Joined: Wed Apr 30, 2008 9:45 pm
Posts: 693
Location: Saudi Arabia
Some points:
Each set of clues (left,right, bottom and top) must contain a 9 and a 17.
Each clue sees the highest skyscraper so includes a 9.
The sum of the two clues minus 9 is the sum of the visible skyscrapers.
45 minus this number is the sum of the slums from those two directions.
In looking at combinations the numbers are increasing from the edge, hence ordered.

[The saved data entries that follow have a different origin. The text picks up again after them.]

/-- Blocks of the device. -/
def NandGeom.total (g : NandGeom) : Nat := g.channels * g.targets * g.luns * g.planes * g.blocks
/-- Blocks of one LUN. -/
def NandGeom.perLun (g : NandGeom) : Nat := g.planes * g.blocks
/-- Data pages of a TLC block (R406). -/
def NandGeom.tlcData (g : NandGeom) : Nat := g.pages / 9 * 8
/-- Data pages of an SLC block. -/
def NandGeom.slcData (g : NandGeom) : Nat := g.pages / 3 / 9 * 8

/-- A block that has never been erased: free. -/
def Blk.fresh : Blk := ⟨0, 0, 0, .free, 0⟩

/-- The entry of a block (R414). -/
def Qry.blk (q : Qry) (b : Nat) : Blk := q.blocks.getD b Blk.fresh

/-- Whether a block is good: it exists and has not been retired or marked bad. -/
def Qry.good (q : Qry) (b : Nat) : Bool := q.geom.has b && !(q.badBlocks.contains b)

/-- Number of good blocks. -/
def Qry.goodCount (q : Qry) : Nat := q.geom.total - q.badBlocks.length

/-- Good blocks of a LUN. -/
def Qry.goodInLun (q : Qry) (lun : Nat) : Nat :=
  q.geom.perLun - (q.badBlocks.filter (fun b => blockLun b == lun)).length

/-- Blocks in use as SLC (R421). -/
def Qry.slcBlocks (q : Qry) : Nat :=
  (q.blocks.filter (fun kv => kv.2.state == .openSlc || kv.2.state == .closedSlc)).length

/-- Good blocks of a LUN that are not free. -/
def Qry.busyInLun (q : Qry) (lun : Nat) : Nat :=
  (q.blocks.filter (fun kv => blockLun kv.1 == lun && kv.2.state != .free && q.good kv.1)).length

/-- Free blocks of a LUN. -/
def Qry.freeInLun (q : Qry) (lun : Nat) : Nat := q.goodInLun lun - q.busyInLun lun

/-- Free blocks of the device. -/
def Qry.freeBlocks (q : Qry) : Nat :=
  q.goodCount - (q.blocks.filter (fun kv => kv.2.state != .free && q.good kv.1)).length

-- Encryption (R411) ------------------------------------------------------------------------------------------------------------

/-- Units that XTS encrypts (R411): the data and side frame of a tile frame, a quarter of a quarter frame. -/
inductive QUnit where
  | data (f : Nat) | side (f : Nat) | quarter (f u : Nat)
  deriving DecidableEq, Repr

/-- The logical frame of a unit. -/
def QUnit.frame (u : QUnit) : Nat :=
  match u with
  | .data f => f | .side f => f | .quarter f _ => f

/-- The tweak of a unit: it names the logical frame, so that a page moves as ciphertext. -/
def QUnit.tweak (u : QUnit) : Nat :=
  match u with
  | .data f => f | .side f => 2 ^ 40 + f | .quarter f k => 2 ^ 41 + 4 * f + k

/-- Bytes of a unit. -/
def QUnit.bytes (u : QUnit) : Nat :=
  match u with
  | .data _ => 16384 | .side _ => 2048 | .quarter _ _ => 4096

/-- A quarry key (R411, R632): that of a partition's key epoch, or the device quarry key of the map pages, the map journal, the root records
and the mirrored bond journal. -/
inductive QKey where
  | part (p epoch : Nat) | device
  deriving DecidableEq, Repr

/-- KEY_EPOCH of a partition (R636). -/
def State.epochOf (s : State) (p : Nat) : Nat := s.sec.epochs.getD p 1

/-- The key under which a unit was programmed (R411); none where its frame is not live. -/
def State.keyOf (s : State) (u : QUnit) : Option QKey := (s.qry.map.get? u.frame).map (fun e => QKey.part e.owner e.key)

/-- Whether a live frame was programmed under an earlier key than its owner's: no data comes of it (R411, R630). -/
def State.shut (s : State) (f : Nat) : Bool :=
  match s.qry.map.get? f with
  | some e => e.key != s.epochOf e.owner
  | none => false

/-- Whether no data comes of a frame: it is not live, its page is uncorrectable (R434), or its key is gone. -/
def State.unreadable (s : State) (f : Nat) : Bool :=
  match s.qry.map.get? f with
  | some e => e.bad || s.shut f
  | none => true

-- The map and the management area (R412 to R414) ---------------------------------------------------------------------------------

/-- The map page of a logical frame: 2,048 entries of 8 bytes (R413). -/
def mapPageOf (f : Nat) : Nat := f / 2048
/-- Where the management area begins in LPDDR6 (R379). -/
def mgmtBase : Nat := 768 * 2 ^ 20
/-- The address of a map page's PPA in the map directory (R413). -/
def dirAddr (page : Nat) : Nat := mgmtBase + 8 * page
/-- The address of a block's entry in the block table (R413). -/
def blockAddr (b : Nat) : Nat := mgmtBase + 2 ^ 26 + 8 * b
/-- Map pages that the map cache holds: 120 MiB of 16 KiB (R413). -/
def mapCachePages : Nat := 7680

/-- KIND codes of R412. -/
def QKind.code (k : QKind) : Nat :=
  match k with
  | .tile => 0 | .quarter => 1

/-- The 8-byte map entry of a live frame (R412). -/
def QMap.word (e : QMap) : Nat :=
  e.owner * 2 ^ 60 + e.kind.code * 2 ^ 58 + 2 ^ 57 + (if e.slc then 2 ^ 56 else 0) + e.ppa % 2 ^ 34

/-- STATE codes of R414. -/
def BlkState.code (b : BlkState) : Nat :=
  match b with
  | .free => 0 | .openSlc => 1 | .openTlc => 2 | .closedSlc => 3 | .closedTlc => 4 | .retired => 5 | .reserved => 6 | .erasing => 7

/-- The 8-byte block-table entry of a block (R414). -/
def Blk.word (b : Blk) : Nat :=
  (Nat.min b.erases 65535) * 2 ^ 48 + (b.valid % 4096) * 2 ^ 36 + (Nat.min b.reads (2 ^ 20 - 1)) * 2 ^ 16 + b.state.code * 2 ^ 12

/-- The bytes of a map page (R412, R413): an entry of eight zero bytes stands for a frame that is not live. -/
def Qry.pageBytes (q : Qry) (page : Nat) : List Byte :=
  ((List.range 2048).map (fun i => leBytes 8 (match q.map.get? (page * 2048 + i) with | some e => e.word | none => 0))).flatten

/-- Writes one map page back to a reserved block, under the device quarry key, and records the move by OP 4 (R413, R415, R419). Which page
of a reserved block takes it is not stated: a free value (log entry 68). -/
def Qry.writeBack (q : Qry) (page : Nat) : Qry :=
  let ppa := Config.freeValue 80 q.seq
  { q with dir := q.dir.set page ppa, dirty := q.dirty.filter (fun k => k != page), seq := q.seq + 1,
           journal := ⟨0, 0, .mapPage, page, ppa, q.dir.getD page 0⟩ :: q.journal }

/-- Brings a map page into the map cache (R413): where the cache is full, a page of an open choice leaves it, written back where it has
changed (log entry 68). -/
def Qry.cachePage (q : Qry) (page : Nat) : Qry :=
  if q.cached.contains page then q
  else if q.cached.length < mapCachePages then { q with cached := q.cached ++ [page] }
  else
    let out := nthD q.cached (Config.pick q.seq % mapCachePages) 0
    let q1 := if q.dirty.contains out then q.writeBack out else q
    { q1 with cached := (q1.cached.filter (fun k => k != out)) ++ [page] }

/-- A change of a frame's map entry: its map page is in the cache, and dirty (R413). -/
def Qry.touchMap (q : Qry) (f : Nat) : Qry :=
  let q1 := q.cachePage (mapPageOf f)
  { q1 with dirty := if q1.dirty.contains (mapPageOf f) then q1.dirty else q1.dirty ++ [mapPageOf f] }

-- Logical space (R409, R417, R421) -----------------------------------------------------------------------------------------------

/-- Live and staged logical frames. -/
def Qry.inUse (q : Qry) : Nat := q.map.length + q.staged.length

/-- Live and staged frames of a partition (R441 QRY_LIVE). -/
def Qry.liveOf (q : Qry) (p : Nat) : Nat :=
  (q.map.filter (fun kv => kv.2.owner == p)).length + (q.staged.filter (fun kv => kv.2.owner == p)).length

/-- Whether the logical space is full: it is full, read-only or not mounted (R75, R800). -/
def Qry.full (q : Qry) (frames : Nat) : Bool :=
  !q.mounted || q.readOnly || decide (q.user < q.inUse + frames)

/-- A partition's quarry quota in frames (R382). -/
def State.qryQuota (s : State) (p : Nat) : Nat := s.fld Fld.MEM_PART_QUOTA_QRY_64K p * 65536

/-- Whether a partition's quota holds so many frames more (R176, R417). -/
def State.qryRoom (s : State) (p frames : Nat) : Bool := decide (s.qry.liveOf p + frames ≤ s.qryQuota p)

/-- The most blocks that may run in SLC mode: 0.20 − 0.19 × f of the good blocks (R421). -/
def Qry.slcLimit (q : Qry) : Nat :=
  if q.user = 0 then 0 else q.goodCount * (20 * q.user - 19 * q.map.length) / (100 * q.user)

/-- Whether the next block opened for a stream of parks, logs and shards runs in SLC mode (R422). -/
def Qry.opensSlc (q : Qry) : Bool := decide (q.slcBlocks < q.slcLimit)

/-- A free logical frame: neither live nor staged. The specification names no choice (log entry 8). -/
def findQuarry (q : Qry) (start fuel : Nat) : Option Nat :=
  match fuel with
  | 0 => none
  | n + 1 =>
    if q.user = 0 then none
    else
      let f := start % q.user
      if q.map.has f || q.staged.has f then findQuarry q (start + 1) n else some f

/-- Stages one logical frame for a bond (R417). -/
def State.qStage (s : State) (p : Nat) (kind : QKind) (bond : Nat) : Option (Nat × State) :=
  match findQuarry s.qry (Config.pick s.freeCtr) (s.qry.map.length + s.qry.staged.length + 1) with
  | none => none
  | some f =>
    let q := { s.qry with staged := s.qry.staged.set f ⟨p, kind, bond, none⟩ }
    some (f, { s with qry := q, freeCtr := s.freeCtr + 1 })

/-- Stages so many logical frames, or none. -/
def State.qStages (s : State) (p : Nat) (kind : QKind) (bond n : Nat) : Option (List Nat × State) :=
  match n with
  | 0 => some ([], s)
  | k + 1 =>
    match s.qStage p kind bond with
    | none => none
    | some (f, s1) =>
      match s1.qStages p kind bond k with
      | none => none
      | some (fs, s2) => some (f :: fs, s2)

/-- U_p of a partition (R435). -/
def State.govUsed (s : State) (p : Nat) : Nat := s.qry.used.getD p 0
/-- B_p of a partition (R435). -/
def State.govBudget (s : State) (p : Nat) : Nat := s.qry.budget.getD p 0

/-- Charges bytes to a partition at staging (R435). -/
def State.govCharge (s : State) (p bytes : Nat) : State :=
  { s with qry := { s.qry with used := s.qry.used.set p (s.govUsed p + bytes), logBytes := s.qry.logBytes + bytes } }

/-- Whether the governor takes so many more bytes (R436). -/
def State.govTakes (s : State) (p bytes : Nat) : Bool :=
  s.fld Fld.QRY_CFG_GOV_ENABLE == 0 || decide (s.govUsed p + bytes ≤ s.govBudget p)

/-- TIGHTEN_PCT as it acts (R441). -/
def State.tightenPct (s : State) : Nat := Nat.min 99 (s.fld Fld.QRY_CFG_TIGHTEN_PCT)

/-- The effective dressing budget B' (R437). -/
def State.effBudget (s : State) (p a w b : Nat) : Nat :=
  let bp := s.govBudget p
  let up := s.govUsed p
  let t := s.tightenPct
  if s.fld Fld.QRY_CFG_GOV_ENABLE == 0 || up * 100 ≤ bp * t then b
  else
    let x := if bp = 0 then 0 else b * (bp - up) * 100 / (bp * (100 - t))
    Nat.min b (Nat.max (a + w) (Nat.max 256 x))

-- Blocks and programs (R414, R422 to R428) -----------------------------------------------------------------------------------------

/-- Changes a block's entry. -/
def Qry.modBlk (q : Qry) (b : Nat) (f : Blk → Blk) : Qry := { q with blocks := q.blocks.set b (f (q.blk b)) }

/-- Writes a map journal record (R415), before the map page that it changes. -/
def Qry.log (q : Qry) (r : QRec) : Qry :=
  let q := match r.op with
    | .map => q.touchMap r.target
    | .trim => q.touchMap r.target
    | .relocate => q.touchMap r.target
    | _ => q
  let old := q.ids.getD r.part 0
  let ids := if r.bond = 0 || (decide (r.bond ≤ old) && decide (old < r.bond + 2 ^ 31)) then q.ids else q.ids.set r.part r.bond
  { q with journal := r :: q.journal, ids := ids }

/-- Blocks that a LUN can hold. -/
def lunBlocks (lun : Nat) : List Nat := List.range' (lun * 2 ^ 13) (2 ^ 13)

/-- Whether a block is the free block of its LUN with the lowest ERASES, then the lowest PPA (R426). -/
def Qry.isNextBlock (q : Qry) (b : Nat) : Bool :=
  q.good b && (q.blk b).state == .free
    && (lunBlocks (blockLun b)).all (fun c => !(q.good c && (q.blk c).state == .free)
        || decide ((q.blk b).erases < (q.blk c).erases)
        || (decide ((q.blk b).erases = (q.blk c).erases) && decide (b ≤ c)))

/-- Pages of a block in its mode that a write uses: whole benches (R406). -/
def Qry.benchPages (q : Qry) (slc : Bool) : Nat := (if slc then q.geom.pages / 3 else q.geom.pages) / 9 * 9

/-- Whether a block's state is an SLC mode. -/
def BlkState.isSlc (b : BlkState) : Bool := b == .openSlc || b == .closedSlc

/-- Whether a data page may be programmed next (R406, R426): the next page of an open block, or the first page of the block
that R426 opens. -/
def Qry.mayProgram (q : Qry) (ppa : Nat) : Bool :=
  let b := ppaBlock ppa
  let x := q.blk b
  match x.state with
  | .openSlc => x.next == ppaPage ppa
  | .openTlc => x.next == ppaPage ppa
  | .free => ppaPage ppa == 0 && q.isNextBlock b
  | _ => false

/-- The page that follows a data page: past the side page at the end of a bench (R406). -/
def nextPage (pg : Nat) : Nat := if pg % 9 = 7 then pg + 2 else pg + 1

/-- The metadata that a data page of a frame gets, and the side page at the end of its bench (R407). Which partition a side page names where its
data pages are of several is not stated: a free value (log entry 70). -/
def Qry.metaOf (q : Qry) (frame ppa n : Nat) : AMap Nat PageMeta :=
  let who : Nat × QKind := match q.map.get? frame, q.staged.get? frame with
    | some e, _ => (e.owner, e.kind)
    | none, some x => (x.owner, x.kind)
    | none, none => (0, .tile)
  let data := q.metas.set ppa ⟨who.1, 2 * who.2.code, frame, q.seq + 1⟩
  if n = 2 then data.set (ppa + 1) ⟨Config.freeValue 82 q.seq % 16, 1, 0, q.seq + 2⟩ else data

The two clues on a row give a relatively low number of combinations hence if all 36 clues are given the solution should be pretty easy.
Consider 17 with 18:
89 and 972/963/954/9621/9531/9432
179 and 981 fail
269 and 981
359 and 981
1xx9 and 981 fail.

If you add NonConsecutive into the mix the combinations drop drastically


Top
 Profile  
Reply with quote  
 Post subject: Re: SkyScraperSum
PostPosted: Wed Jun 14, 2017 12:38 am 
Offline
Grand Master
Grand Master

Joined: Wed Apr 23, 2008 6:04 pm
Posts: 1893
Location: Lethbridge, Alberta, Canada
Thanks HATMAN for this new variant and for your helpful post above, after I'd been confused about how to approach it. This puzzle isn't particularly difficult, but it's very easy to make mistakes because of the hidden skyscrapers which don't count towards the sums; it took me at least three partial restarts because of silly mistakes or overlooking possibly valid ordered combinations.

While I wouldn't recommend trying the easier version of this puzzle https://s3.amazonaws.com/gs-geo-images/ ... 2531_l.jpg, which gives more immediate placements but is really a bit too easy for users of this forum, the diagram is useful for checking some of the placements in the border rows and columns.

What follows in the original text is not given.